__What is required__:
Work out how many lines in the data below contain "prun", and state that count with nothing added.

__Supplied records__:

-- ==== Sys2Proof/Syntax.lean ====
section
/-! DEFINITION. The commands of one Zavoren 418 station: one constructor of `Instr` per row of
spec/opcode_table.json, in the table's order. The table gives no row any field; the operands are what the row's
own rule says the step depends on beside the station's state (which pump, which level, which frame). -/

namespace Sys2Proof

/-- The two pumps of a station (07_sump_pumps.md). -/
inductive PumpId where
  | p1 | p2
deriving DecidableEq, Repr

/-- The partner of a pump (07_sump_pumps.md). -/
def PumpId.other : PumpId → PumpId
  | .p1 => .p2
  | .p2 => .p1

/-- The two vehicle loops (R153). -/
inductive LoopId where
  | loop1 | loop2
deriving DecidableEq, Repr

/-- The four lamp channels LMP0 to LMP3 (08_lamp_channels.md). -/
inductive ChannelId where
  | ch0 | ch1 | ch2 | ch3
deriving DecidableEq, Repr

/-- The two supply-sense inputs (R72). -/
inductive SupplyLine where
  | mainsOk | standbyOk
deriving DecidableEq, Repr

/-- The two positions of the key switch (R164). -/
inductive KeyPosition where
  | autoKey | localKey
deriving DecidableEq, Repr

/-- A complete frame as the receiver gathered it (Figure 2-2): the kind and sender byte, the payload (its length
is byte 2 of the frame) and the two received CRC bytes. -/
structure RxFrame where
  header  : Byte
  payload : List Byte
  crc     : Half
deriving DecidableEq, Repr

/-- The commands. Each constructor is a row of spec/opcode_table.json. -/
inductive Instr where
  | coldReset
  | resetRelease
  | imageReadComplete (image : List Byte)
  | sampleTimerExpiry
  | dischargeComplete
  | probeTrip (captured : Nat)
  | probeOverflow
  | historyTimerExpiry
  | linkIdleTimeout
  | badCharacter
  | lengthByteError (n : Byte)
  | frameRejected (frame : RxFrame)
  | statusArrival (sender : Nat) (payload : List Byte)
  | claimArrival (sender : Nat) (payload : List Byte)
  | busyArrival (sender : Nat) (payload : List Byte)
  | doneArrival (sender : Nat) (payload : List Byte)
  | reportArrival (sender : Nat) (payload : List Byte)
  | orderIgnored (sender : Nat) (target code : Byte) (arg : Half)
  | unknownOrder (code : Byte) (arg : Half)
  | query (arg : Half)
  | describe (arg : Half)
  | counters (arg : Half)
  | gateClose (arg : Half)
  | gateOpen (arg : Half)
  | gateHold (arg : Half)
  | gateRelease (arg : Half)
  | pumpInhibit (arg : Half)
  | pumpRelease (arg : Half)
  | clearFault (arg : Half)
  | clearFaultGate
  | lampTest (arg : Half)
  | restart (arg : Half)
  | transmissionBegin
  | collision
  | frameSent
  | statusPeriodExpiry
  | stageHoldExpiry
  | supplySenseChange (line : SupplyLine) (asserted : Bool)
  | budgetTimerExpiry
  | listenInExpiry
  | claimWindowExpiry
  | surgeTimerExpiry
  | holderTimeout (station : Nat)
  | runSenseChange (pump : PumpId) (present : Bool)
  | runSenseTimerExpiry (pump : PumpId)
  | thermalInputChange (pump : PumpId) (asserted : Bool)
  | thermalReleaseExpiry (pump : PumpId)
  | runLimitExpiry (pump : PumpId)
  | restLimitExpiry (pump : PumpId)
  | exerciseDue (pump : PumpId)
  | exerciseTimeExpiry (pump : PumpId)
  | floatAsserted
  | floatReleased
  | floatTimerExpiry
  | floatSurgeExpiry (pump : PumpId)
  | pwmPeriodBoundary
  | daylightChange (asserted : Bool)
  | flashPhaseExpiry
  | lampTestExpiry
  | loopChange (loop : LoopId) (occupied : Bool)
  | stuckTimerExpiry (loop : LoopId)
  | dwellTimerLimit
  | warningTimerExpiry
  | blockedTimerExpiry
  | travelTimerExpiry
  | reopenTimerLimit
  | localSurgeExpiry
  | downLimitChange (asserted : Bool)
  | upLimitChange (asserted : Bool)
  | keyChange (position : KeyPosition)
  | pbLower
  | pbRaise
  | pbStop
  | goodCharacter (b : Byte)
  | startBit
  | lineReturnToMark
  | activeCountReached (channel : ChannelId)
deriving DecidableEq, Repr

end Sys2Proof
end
* * *
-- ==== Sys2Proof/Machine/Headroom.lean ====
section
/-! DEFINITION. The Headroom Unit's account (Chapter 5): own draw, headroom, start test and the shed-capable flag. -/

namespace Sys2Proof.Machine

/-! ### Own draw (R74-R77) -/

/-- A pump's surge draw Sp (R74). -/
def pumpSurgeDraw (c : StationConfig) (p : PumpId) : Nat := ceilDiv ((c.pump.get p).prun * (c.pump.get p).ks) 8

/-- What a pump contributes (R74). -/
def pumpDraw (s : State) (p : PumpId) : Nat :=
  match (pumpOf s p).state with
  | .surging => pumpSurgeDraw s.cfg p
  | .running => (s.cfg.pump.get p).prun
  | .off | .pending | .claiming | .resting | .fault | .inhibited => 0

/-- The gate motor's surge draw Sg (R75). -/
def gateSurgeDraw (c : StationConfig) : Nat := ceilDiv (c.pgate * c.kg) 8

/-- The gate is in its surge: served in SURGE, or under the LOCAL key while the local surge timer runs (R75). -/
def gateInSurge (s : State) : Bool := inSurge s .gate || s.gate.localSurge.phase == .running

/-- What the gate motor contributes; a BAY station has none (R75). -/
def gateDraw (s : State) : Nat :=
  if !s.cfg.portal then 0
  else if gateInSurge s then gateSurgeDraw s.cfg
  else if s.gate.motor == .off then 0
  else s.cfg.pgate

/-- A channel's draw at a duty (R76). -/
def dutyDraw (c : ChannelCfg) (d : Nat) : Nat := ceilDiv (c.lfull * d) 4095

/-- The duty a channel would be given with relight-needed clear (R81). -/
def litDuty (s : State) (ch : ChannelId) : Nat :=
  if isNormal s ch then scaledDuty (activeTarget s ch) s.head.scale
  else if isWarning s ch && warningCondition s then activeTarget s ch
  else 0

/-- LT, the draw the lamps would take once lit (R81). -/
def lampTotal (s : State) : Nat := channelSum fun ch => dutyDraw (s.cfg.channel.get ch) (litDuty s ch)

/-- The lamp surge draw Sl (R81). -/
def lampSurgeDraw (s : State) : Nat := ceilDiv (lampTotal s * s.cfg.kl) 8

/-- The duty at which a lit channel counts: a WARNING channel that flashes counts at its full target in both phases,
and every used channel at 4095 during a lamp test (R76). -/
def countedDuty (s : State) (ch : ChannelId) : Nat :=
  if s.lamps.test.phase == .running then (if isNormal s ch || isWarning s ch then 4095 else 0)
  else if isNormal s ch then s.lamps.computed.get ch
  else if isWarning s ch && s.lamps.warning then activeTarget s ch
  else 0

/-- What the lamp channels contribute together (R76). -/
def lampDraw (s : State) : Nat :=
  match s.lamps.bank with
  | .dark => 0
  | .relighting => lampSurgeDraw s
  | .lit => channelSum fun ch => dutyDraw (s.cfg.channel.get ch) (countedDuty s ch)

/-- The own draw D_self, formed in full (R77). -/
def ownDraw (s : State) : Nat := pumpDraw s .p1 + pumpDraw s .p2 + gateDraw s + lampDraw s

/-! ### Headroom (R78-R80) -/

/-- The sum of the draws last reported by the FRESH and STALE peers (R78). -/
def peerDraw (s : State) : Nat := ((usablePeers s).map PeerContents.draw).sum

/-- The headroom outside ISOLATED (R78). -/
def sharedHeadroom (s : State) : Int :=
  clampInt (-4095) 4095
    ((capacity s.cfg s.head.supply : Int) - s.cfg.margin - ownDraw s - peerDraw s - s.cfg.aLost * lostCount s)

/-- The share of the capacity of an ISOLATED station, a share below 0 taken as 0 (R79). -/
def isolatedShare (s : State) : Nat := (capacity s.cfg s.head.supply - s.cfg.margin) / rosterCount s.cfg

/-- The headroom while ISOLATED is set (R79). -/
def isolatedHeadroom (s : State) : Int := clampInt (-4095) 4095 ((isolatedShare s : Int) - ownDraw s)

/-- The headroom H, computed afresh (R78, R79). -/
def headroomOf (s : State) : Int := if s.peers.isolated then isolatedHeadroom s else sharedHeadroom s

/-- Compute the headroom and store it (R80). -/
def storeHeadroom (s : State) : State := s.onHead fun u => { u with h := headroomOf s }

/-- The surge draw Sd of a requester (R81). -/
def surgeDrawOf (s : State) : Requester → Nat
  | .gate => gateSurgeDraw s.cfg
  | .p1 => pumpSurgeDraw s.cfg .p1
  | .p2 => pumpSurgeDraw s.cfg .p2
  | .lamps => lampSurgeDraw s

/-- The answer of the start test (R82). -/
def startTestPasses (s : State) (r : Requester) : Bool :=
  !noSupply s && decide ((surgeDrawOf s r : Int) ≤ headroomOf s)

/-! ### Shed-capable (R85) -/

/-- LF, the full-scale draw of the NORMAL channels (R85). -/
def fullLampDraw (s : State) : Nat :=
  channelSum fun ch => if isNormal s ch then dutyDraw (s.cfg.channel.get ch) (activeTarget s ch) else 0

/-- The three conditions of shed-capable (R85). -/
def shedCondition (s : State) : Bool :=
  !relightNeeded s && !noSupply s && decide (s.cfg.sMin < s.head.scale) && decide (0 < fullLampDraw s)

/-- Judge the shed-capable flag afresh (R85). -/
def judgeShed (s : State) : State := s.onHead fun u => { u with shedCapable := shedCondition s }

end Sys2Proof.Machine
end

__Task solution__:
2